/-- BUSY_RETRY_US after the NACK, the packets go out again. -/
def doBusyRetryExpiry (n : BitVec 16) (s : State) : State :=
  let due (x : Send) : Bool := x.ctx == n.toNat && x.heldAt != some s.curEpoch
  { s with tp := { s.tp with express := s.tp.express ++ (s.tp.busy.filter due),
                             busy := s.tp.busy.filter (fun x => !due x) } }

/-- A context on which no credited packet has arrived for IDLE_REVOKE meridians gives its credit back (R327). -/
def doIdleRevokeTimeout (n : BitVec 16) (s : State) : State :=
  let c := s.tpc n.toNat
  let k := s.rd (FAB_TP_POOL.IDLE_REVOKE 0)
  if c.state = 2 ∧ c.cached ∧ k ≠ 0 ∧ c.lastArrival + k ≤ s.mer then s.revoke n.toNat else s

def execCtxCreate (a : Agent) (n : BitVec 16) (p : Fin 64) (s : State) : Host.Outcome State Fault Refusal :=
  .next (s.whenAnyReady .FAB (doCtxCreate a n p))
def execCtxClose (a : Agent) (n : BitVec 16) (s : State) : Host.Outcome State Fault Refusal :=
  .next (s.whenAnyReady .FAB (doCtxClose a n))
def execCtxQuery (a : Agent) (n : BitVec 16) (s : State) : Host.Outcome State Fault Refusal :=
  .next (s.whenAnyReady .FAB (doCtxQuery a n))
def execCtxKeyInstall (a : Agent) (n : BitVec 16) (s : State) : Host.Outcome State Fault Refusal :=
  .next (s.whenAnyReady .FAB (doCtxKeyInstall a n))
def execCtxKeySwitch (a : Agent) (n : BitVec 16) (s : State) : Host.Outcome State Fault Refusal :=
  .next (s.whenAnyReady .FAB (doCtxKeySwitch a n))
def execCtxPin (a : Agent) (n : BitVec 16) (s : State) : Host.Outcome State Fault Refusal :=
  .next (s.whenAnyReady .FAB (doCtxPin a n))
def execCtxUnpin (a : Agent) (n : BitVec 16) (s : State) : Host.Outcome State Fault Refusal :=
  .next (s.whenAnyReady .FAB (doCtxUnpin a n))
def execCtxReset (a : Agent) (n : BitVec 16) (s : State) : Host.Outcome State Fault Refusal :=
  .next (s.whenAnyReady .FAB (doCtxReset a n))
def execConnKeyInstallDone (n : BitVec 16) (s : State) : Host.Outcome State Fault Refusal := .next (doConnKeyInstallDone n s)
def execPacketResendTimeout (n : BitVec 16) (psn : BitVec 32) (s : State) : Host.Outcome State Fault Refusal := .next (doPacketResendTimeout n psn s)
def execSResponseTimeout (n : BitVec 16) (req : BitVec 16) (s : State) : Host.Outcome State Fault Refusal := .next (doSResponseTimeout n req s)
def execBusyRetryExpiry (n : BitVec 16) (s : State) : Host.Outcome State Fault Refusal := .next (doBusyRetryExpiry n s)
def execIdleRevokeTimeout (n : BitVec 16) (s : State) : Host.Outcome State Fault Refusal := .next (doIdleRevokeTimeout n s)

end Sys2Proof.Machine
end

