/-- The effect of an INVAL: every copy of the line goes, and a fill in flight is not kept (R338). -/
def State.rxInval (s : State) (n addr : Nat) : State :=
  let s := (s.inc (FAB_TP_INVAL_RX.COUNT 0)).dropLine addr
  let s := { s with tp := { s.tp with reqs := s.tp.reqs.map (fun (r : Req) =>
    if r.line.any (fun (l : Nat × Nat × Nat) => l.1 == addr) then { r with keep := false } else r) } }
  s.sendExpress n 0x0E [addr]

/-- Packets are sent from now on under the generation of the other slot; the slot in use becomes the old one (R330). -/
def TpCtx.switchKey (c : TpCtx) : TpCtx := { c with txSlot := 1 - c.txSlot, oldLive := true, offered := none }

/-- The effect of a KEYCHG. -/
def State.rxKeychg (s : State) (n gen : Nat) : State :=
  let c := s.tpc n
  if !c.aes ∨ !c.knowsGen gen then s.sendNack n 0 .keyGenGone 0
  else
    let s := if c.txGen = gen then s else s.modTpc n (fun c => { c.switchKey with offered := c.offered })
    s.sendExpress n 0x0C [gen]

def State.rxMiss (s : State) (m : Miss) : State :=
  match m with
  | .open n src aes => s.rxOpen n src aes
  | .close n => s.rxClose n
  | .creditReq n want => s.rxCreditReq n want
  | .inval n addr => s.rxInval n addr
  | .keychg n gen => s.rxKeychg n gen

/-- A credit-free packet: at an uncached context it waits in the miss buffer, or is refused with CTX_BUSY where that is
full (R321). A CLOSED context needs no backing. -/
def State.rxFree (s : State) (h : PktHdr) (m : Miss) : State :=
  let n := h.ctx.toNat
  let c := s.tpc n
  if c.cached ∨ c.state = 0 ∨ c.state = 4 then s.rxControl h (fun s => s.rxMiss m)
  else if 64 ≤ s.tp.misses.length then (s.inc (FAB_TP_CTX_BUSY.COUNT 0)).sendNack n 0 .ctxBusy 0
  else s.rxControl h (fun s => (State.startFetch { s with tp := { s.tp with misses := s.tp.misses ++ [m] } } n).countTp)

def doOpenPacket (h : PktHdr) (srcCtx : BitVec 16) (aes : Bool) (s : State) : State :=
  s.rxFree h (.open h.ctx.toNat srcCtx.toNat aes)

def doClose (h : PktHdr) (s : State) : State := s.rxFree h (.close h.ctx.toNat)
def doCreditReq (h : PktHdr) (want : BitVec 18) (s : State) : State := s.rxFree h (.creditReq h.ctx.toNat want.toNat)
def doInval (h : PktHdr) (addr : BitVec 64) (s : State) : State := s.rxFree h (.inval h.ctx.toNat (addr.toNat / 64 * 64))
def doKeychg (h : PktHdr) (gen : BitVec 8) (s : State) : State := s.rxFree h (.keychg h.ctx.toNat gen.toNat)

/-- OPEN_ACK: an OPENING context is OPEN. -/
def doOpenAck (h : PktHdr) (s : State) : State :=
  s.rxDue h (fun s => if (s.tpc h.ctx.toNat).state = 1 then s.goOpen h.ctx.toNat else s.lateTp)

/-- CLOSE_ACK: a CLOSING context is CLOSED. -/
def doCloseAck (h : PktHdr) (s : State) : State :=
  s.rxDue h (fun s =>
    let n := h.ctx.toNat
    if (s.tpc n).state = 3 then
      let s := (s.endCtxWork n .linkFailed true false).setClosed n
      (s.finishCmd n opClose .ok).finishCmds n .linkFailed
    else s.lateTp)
.....
## WHAT YOU SHOULD DO
Restate word for word the lines of the data above, starting at the line containing "def execIdleRevokeTimeout (n" and ending at the line containing "kept (R338). -/", both included, and nothing more.

## RESPONSE TO THE EXERCISE
def execIdleRevokeTimeout (n : BitVec 16) (s : State) : Host.Outcome State Fault Refusal := .next (doIdleRevokeTimeout n s)

end Sys2Proof.Machine
end

/-- The effect of an INVAL: every copy of the line goes, and a fill in flight is not kept (R338). -/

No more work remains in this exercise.